***** Input data *****
-- ==== Sys2Proof/Tests/Slice0.lean ====
section
/-! SUPPORT. Tests. The expected results come from spec/95_test_vectors.md, from the examples of the rules and from the
encodings worked by hand in 30_encoding.md R103. The last part shows, for each statement with hypotheses, a state and
operands that meet them. -/

namespace Sys2Proof.Tests

open Sys2Proof Sys2Proof.Machine

/-! ## Well-formedness: what each check refuses -/

/-- A configuration with no extension. -/
def bare : Config := { Config.srm32sm with extS := false, extM := false }

/-- SRM32SMH. -/
def reduced : Config := { Config.srm32sm with extH := true }

/-- SRM32SM with the CSR number in the `rs2` field. -/
def rs2Csr : Config := { Config.srm32sm with csrField := .rs2field }

theorem test_wf_system_needs_S : Instr.wellFormed .syscall bare = false := by decide

theorem test_wf_csr_needs_S : Instr.wellFormed (.csrr 7 1) bare = false := by decide

theorem test_wf_mul_needs_M : Instr.wellFormed (.mul 7 8 9) bare = false := by decide

theorem test_wf_stq_needs_srm64 : Instr.wellFormed (.stq 7 8 0) .srm32sm = false := by decide

theorem test_wf_ldsd_needs_srm64 : Instr.wellFormed (.ldsd 7 8 0) .srm32sm = false := by decide

theorem test_wf_removed_rd : Instr.wellFormed (.add 16 8 9) reduced = false := by decide

theorem test_wf_removed_rs1 : Instr.wellFormed (.add 7 16 9) reduced = false := by decide

theorem test_wf_removed_rs2 : Instr.wellFormed (.stb 7 31 0) reduced = false := by decide

theorem test_wf_last_register : Instr.wellFormed (.add 15 15 15) reduced = true := by decide

theorem test_wf_csr_number_rs2field :
    Instr.wellFormed (.csrw 7 32) rs2Csr = false ∧ Instr.wellFormed (.csrw 7 31) rs2Csr = true := by decide

theorem test_config_srm64_needs_S : Config.valid { Config.srm64sm with extS := false } = false := by decide

theorem test_config_needs_code_at_zero :
    Config.valid { Config.srm32sm with memMap := [⟨4, 4096, .ram⟩] } = false := by decide

theorem test_config_device_at_zero :
    Config.valid { Config.srm32sm with memMap := [⟨0, 4096, .device 1⟩] } = false := by decide

theorem test_config_rom_at_zero : Config.valid { Config.srm32sm with memMap := [⟨0, 4096, .rom⟩] } = true := by decide

/-- 00_scope.md R2; 95_test_vectors.md section 1.1. -/
theorem test_variant_name : Variant.name ⟨.x64, [.S, .M, .A, .L, .F, .Zmo, .Zvm]⟩ = "SRM64SMALFZmoZvm" := by decide

theorem test_variant_in_progress : Variant.config? ⟨.x32, [.S, .M, .A]⟩ .srm32sm = none := by decide

theorem test_variant_small : (Variant.config? ⟨.x32, [.H]⟩ .srm32sm).map Config.nregs = some 16 := by decide

/-! ## Decoding: a word of every instruction, as the spec writes it out -/

theorem test_decode_add : decode .srm64sm 0x00E80480 = .ok (.add 7 8 9) := by decide

theorem test_decode_sub : decode .srm64sm 0x00E81480 = .ok (.sub 7 8 9) := by decide

theorem test_decode_and : decode .srm64sm 0x00E82480 = .ok (.and 7 8 9) := by decide

theorem test_decode_or : decode .srm64sm 0x00E83480 = .ok (.or 7 8 9) := by decide

theorem test_decode_xor : decode .srm64sm 0x00E84480 = .ok (.xor 7 8 9) := by decide

theorem test_decode_shr : decode .srm64sm 0x00E85480 = .ok (.shr 7 8 9) := by decide

theorem test_decode_asr : decode .srm64sm 0x00E86480 = .ok (.asr 7 8 9) := by decide

theorem test_decode_shl : decode .srm64sm 0x00E87480 = .ok (.shl 7 8 9) := by decide

theorem test_decode_cch : decode .srm64sm 0x00E88480 = .ok (.cch 7 8 9) := by decide

theorem test_decode_bch : decode .srm64sm 0x00E89480 = .ok (.bch 7 8 9) := by decide

theorem test_decode_addi : decode .srm64sm 0x04E80FFF = .ok (.addi 7 8 (-1)) := by decide

theorem test_decode_andi : decode .srm64sm 0x04E82FF0 = .ok (.andi 7 8 (-16)) := by decide

theorem test_decode_ori : decode .srm64sm 0x04E830F0 = .ok (.ori 7 8 240) := by decide

theorem test_decode_xori : decode .srm64sm 0x04E84FFF = .ok (.xori 7 8 (-1)) := by decide

theorem test_decode_shri : decode .srm64sm 0x04E8501F = .ok (.shri 7 8 31) := by decide

theorem test_decode_asri : decode .srm64sm 0x04E86004 = .ok (.asri 7 8 4) := by decide

theorem test_decode_shli : decode .srm64sm 0x04E8700B = .ok (.shli 7 8 11) := by decide

theorem test_decode_cchi : decode .srm64sm 0x04E887FF = .ok (.cchi 7 8 2047) := by decide

theorem test_decode_bchi : decode .srm64sm 0x04E89005 = .ok (.bchi 7 8 5) := by decide

theorem test_decode_lui : decode .srm64sm 0x08E12345 = .ok (.lui 7 0x12345) := by decide

theorem test_decode_stb : decode .srm64sm 0x0FE803FF = .ok (.stb 8 7 (-1)) := by decide

theorem test_decode_stw : decode .srm64sm 0x0C081383 = .ok (.stw 8 7 3) := by decide

theorem test_decode_std : decode .srm64sm 0x0FE523FC = .ok (.std 5 7 (-4)) := by decide

theorem test_decode_stq : decode .srm64sm 0x0C083388 = .ok (.stq 8 7 8) := by decide

theorem test_decode_ldb : decode .srm64sm 0x10E80FFF = .ok (.ldb 7 8 (-1)) := by decide

theorem test_decode_ldw : decode .srm64sm 0x10E81006 = .ok (.ldw 7 8 6) := by decide

theorem test_decode_ldd : decode .srm64sm 0x10E82800 = .ok (.ldd 7 8 (-2048)) := by decide

theorem test_decode_ldq : decode .srm64sm 0x10E83000 = .ok (.ldq 7 8 0) := by decide

theorem test_decode_ldsb : decode .srm64sm 0x10E84003 = .ok (.ldsb 7 8 3) := by decide

theorem test_decode_ldsw : decode .srm64sm 0x10E85007 = .ok (.ldsw 7 8 7) := by decide

theorem test_decode_ldsd : decode .srm64sm 0x10E86000 = .ok (.ldsd 7 8 0) := by decide

theorem test_decode_jal : decode .srm64sm 0x149FFFF8 = .ok (.jal 4 (-8)) := by decide

theorem test_decode_jalr : decode .srm64sm 0x188D0004 = .ok (.jalr 4 13 4) := by decide

theorem test_decode_jeq : decode .srm64sm 0x1DE0007C = .ok (.jeq 0 0 2044) := by decide

theorem test_decode_jlt : decode .srm64sm 0x1C07140C = .ok (.jlt 7 8 12) := by decide

theorem test_decode_jslt : decode .srm64sm 0x1C07240C = .ok (.jslt 7 8 12) := by decide

theorem test_decode_jne : decode .srm64sm 0x1FE74078 = .ok (.jne 7 0 (-8)) := by decide

theorem test_decode_jge : decode .srm64sm 0x1C08538C = .ok (.jge 8 7 12) := by decide

theorem test_decode_jsge : decode .srm64sm 0x1C07640C = .ok (.jsge 7 8 12) := by decide

theorem test_decode_syscall : decode .srm64sm 0x20000000 = .ok .syscall := by decide

theorem test_decode_sysret : decode .srm64sm 0x24000000 = .ok .sysret := by decide

theorem test_decode_csrw : decode .srm64sm 0x28070FFF = .ok (.csrw 7 4095) := by decide

theorem test_decode_csrr : decode .srm64sm 0x28E01800 = .ok (.csrr 7 2048) := by decide

theorem test_decode_mul : decode .srm64sm 0x2CE80480 = .ok (.mul 7 8 9) := by decide

theorem test_decode_smul : decode .srm64sm 0x2CE81480 = .ok (.smul 7 8 9) := by decide

theorem test_decode_mulh : decode .srm64sm 0x2CE82480 = .ok (.mulh 7 8 9) := by decide

theorem test_decode_smulh : decode .srm64sm 0x2CE83480 = .ok (.smulh 7 8 9) := by decide

theorem test_decode_div : decode .srm64sm 0x2CE84480 = .ok (.div 7 8 9) := by decide

theorem test_decode_sdiv : decode .srm64sm 0x2CE85480 = .ok (.sdiv 7 8 9) := by decide

theorem test_decode_mod : decode .srm64sm 0x2CE86480 = .ok (.mod 7 8 9) := by decide

theorem test_decode_smod : decode .srm64sm 0x2CE87480 = .ok (.smod 7 8 9) := by decide

/-- 30_encoding.md R106. -/
theorem test_decode_csrw_rs2field : decode rs2Csr 0x28070280 = .ok (.csrw 7 5) := by decide

/-- Big-endian, four bytes, the rest is left (20_memory.md R62). -/
theorem test_decode_bytes :
    decodeBytes .srm32sm [0x04, 0xE8, 0x0F, 0xFF, 0x2A] = .ok (.addi 7 8 (-1), [0x2A]) := by decide

theorem test_decode_too_short : decodeBytes .srm32sm [0x04, 0xE8, 0x0F] = .error .tooShort := by decide

theorem test_table_word : decodeTableWord 32 0x04E80FFF = some (.addi 7 8 (-1)) := by decide

/-- The words of 95_test_vectors.md section 2.8, on SRM32SM. -/
theorem test_reserved_words :
    ([0x00000001, 0x0000007F, 0x0000A000, 0x0000F000, 0x04001000, 0x0400A000, 0x0C003000, 0x0C004000, 0x10003000,
      0x10006000, 0x10007000, 0x18001000, 0x1C003000, 0x1C007000, 0x20000001, 0x20001000, 0x20200000, 0x20010000,
      0x20000080, 0x24000001, 0x24200000, 0x28002000, 0x28200005, 0x28011005, 0x2C008000, 0x2C000001, 0x30000000,
      0x80000000, 0xFFFFFFFF] : List InstrWord).all (fun x => (decode .srm32sm x).toOption == none) = true := by
  decide

/-- The words of 95_test_vectors.md section 2.9: refused with H, and those that run with it. -/
theorem test_removed_register_words :
    ([0x02080480, 0x00F00480, 0x00E80800, 0x0A000001, 0x16000008, 0x12882000] : List InstrWord).all
        (fun x => decode reduced x == .error .removedRegister && (decode .srm32sm x).toOption.isSome) = true ∧
      ([0x01EF0780, 0x04E80FFF, 0x0FE803FF, 0x1FE00078] : List InstrWord).all
        (fun x => (decode reduced x).toOption.isSome) = true := by
  decide

/-! ## One step -/

/-- A state of SRM32SM at `pc = 0x100`, with registers set. -/
def start (c : Config) (regs : List (RegNum × Word64)) : State :=
  regs.foldl (fun s r => s.setReg r.1 r.2) { State.resetFor c with pc := 0x100 }

/-- The state with Q = 1, on SRM64. -/
def quad (s : State) : State := { s with msr := 2 }

/-- The state in User mode. -/
def user (s : State) : State := { s with pvg := 0 }

/-- The state with bytes of memory from an address on. -/
def withBytes (s : State) (a : Nat) (bytes : List Byte) : State :=
  { s with mem := (bytes.zipIdx.map fun b => (a + b.2, b.1)).foldl (fun m c => Memory.write m c.1 c.2) s.mem }

/-- The state a step answers. -/
def next? (o : Host.Outcome State Fault Refusal) : Option State :=
  match o with
  | .next t => some t
  | .fault _ | .refused _ => none

/-- The fault a step answers. -/
def fault? (o : Host.Outcome State Fault Refusal) : Option Fault :=
  match o with
  | .fault f => some f
  | .next _ | .refused _ => none

/-- One step of a word. -/
def run (s : State) (w : Nat) : Host.Outcome State Fault Refusal := step (s.withFetchWord 32 w)

/-- What is read off the state after one step of a word. -/
def after {α : Type} (s : State) (w : Nat) (read : State → α) : Option α := (next? (run s w)).map read

/-- The listed bytes of memory from 0x1000 on. -/
def data (s : State) : List Host.Cell := s.mem.filter fun c => decide (0x1000 ≤ c.1)

/-- The bytes of the loads' memory image (95_test_vectors.md section 2.3). -/
def image : List Byte := [0x80, 0x01, 0x7F, 0xFE, 0x12, 0x34, 0xF6, 0x78]

theorem test_add_wraps :
    after (start .srm32sm [(8, 0xFFFFFFFF), (9, 1)]) 0x00E80480 (fun t => (t.reg 7, t.pc)) =
      some (0, 0x104) := by decide

theorem test_add_zr : after (start .srm32sm [(8, 1), (9, 2)]) 0x00080480 (fun t => t.reg 0) = some 0 := by decide

theorem test_sub_borrows :
    after (start .srm32sm [(8, 0), (9, 1)]) 0x00E81480 (fun t => (t.reg 7, t.pc)) =
      some (0xFFFFFFFF, 0x104) := by decide

theorem test_sub_aliased :
    after (start .srm32sm [(7, 3), (8, 10)]) 0x00E81380 (fun t => t.reg 7) = some 7 := by decide

theorem test_and :
    after (start .srm32sm [(8, 0xF0F0F0F0), (9, 0x0FF00FF0)]) 0x00E82480 (fun t => (t.reg 7, t.pc)) =
      some (0x00F000F0, 0x104) := by decide

theorem test_or :
    after (start .srm32sm [(8, 0xF0F0F0F0), (9, 0x0FF00FF0)]) 0x00E83480 (fun t => (t.reg 7, t.pc)) =
      some (0xFFF0FFF0, 0x104) := by decide

theorem test_xor :
    after (start .srm32sm [(8, 0xF0F0F0F0), (9, 0x0FF00FF0)]) 0x00E84480 (fun t => (t.reg 7, t.pc)) =
      some (0xFF00FF00, 0x104) := by decide

theorem test_shr :
    after (start .srm32sm [(8, 0x80000000), (9, 4)]) 0x00E85480 (fun t => (t.reg 7, t.pc)) =
      some (0x08000000, 0x104) := by decide

theorem test_asr :
    after (start .srm32sm [(8, 0x80000000), (9, 4)]) 0x00E86480 (fun t => (t.reg 7, t.pc)) =
      some (0xF8000000, 0x104) := by decide

theorem test_shl :
    after (start .srm32sm [(8, 0x80000001), (9, 1)]) 0x00E87480 (fun t => (t.reg 7, t.pc)) =
      some (2, 0x104) := by decide

theorem test_shr_over_width :
    after (start { Config.srm32sm with shiftOver := .full } [(8, 0x80000001), (9, 33)]) 0x00E85480 (fun t => t.reg 7) =
      some 0 ∧
    after (start { Config.srm32sm with shiftOver := .masked } [(8, 0x80000001), (9, 33)]) 0x00E85480 (fun t => t.reg 7) =
      some 0x40000000 := by decide

theorem test_asr_over_width :
    after (start { Config.srm32sm with shiftOver := .full } [(8, 0x80000001), (9, 33)]) 0x00E86480 (fun t => t.reg 7) =
      some 0xFFFFFFFF ∧
    after (start { Config.srm32sm with shiftOver := .masked } [(8, 0x80000001), (9, 33)]) 0x00E86480 (fun t => t.reg 7) =
      some 0xC0000000 := by decide

theorem test_shl_over_width :
    after (start { Config.srm32sm with shiftOver := .full } [(8, 0x80000001), (9, 33)]) 0x00E87480 (fun t => t.reg 7) =
      some 0 ∧
    after (start { Config.srm32sm with shiftOver := .masked } [(8, 0x80000001), (9, 33)]) 0x00E87480 (fun t => t.reg 7) =
      some 2 := by decide

theorem test_cch :
    after (start .srm32sm [(8, 0x80000000), (9, 0x80000000)]) 0x00E88480 (fun t => (t.reg 7, t.pc)) =
      some (1, 0x104) := by decide

theorem test_cch_none :
    after (start .srm32sm [(8, 0x7FFFFFFF), (9, 1)]) 0x00E88480 (fun t => (t.reg 7, t.pc)) =
      some (0, 0x104) := by decide

theorem test_bch :
    after (start .srm32sm [(8, 0), (9, 1)]) 0x00E89480 (fun t => (t.reg 7, t.pc)) = some (1, 0x104) := by decide

theorem test_bch_unsigned :
    after (start .srm32sm [(8, 0x80000000), (9, 1)]) 0x00E89480 (fun t => (t.reg 7, t.pc)) =
      some (0, 0x104) := by decide

theorem test_addi :
    after (start .srm32sm [(8, 0)]) 0x04E80800 (fun t => (t.reg 7, t.pc)) = some (0xFFFFF800, 0x104) := by decide

theorem test_addi_wide :
    after (quad (start .srm64sm [(8, 0x00000000FFFFFFFF)])) 0x04E80001 (fun t => t.reg 7) =
      some 0x0000000100000000 := by decide

theorem test_andi :
    after (start .srm32sm [(8, 0x12345678)]) 0x04E82FF0 (fun t => (t.reg 7, t.pc)) =
      some (0x12345670, 0x104) := by decide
*****
What the task requires -> In the records above, find each line with the word "foldl" and copy it out.

Result of the exercise ->
  regs.foldl (fun s r => s.setReg r.1 r.2) { State.resetFor c with pc := 0x100 }
  { s with mem := (bytes.zipIdx.map fun b => (a + b.2, b.1)).foldl (fun m c => Memory.write m c.1 c.2) s.mem }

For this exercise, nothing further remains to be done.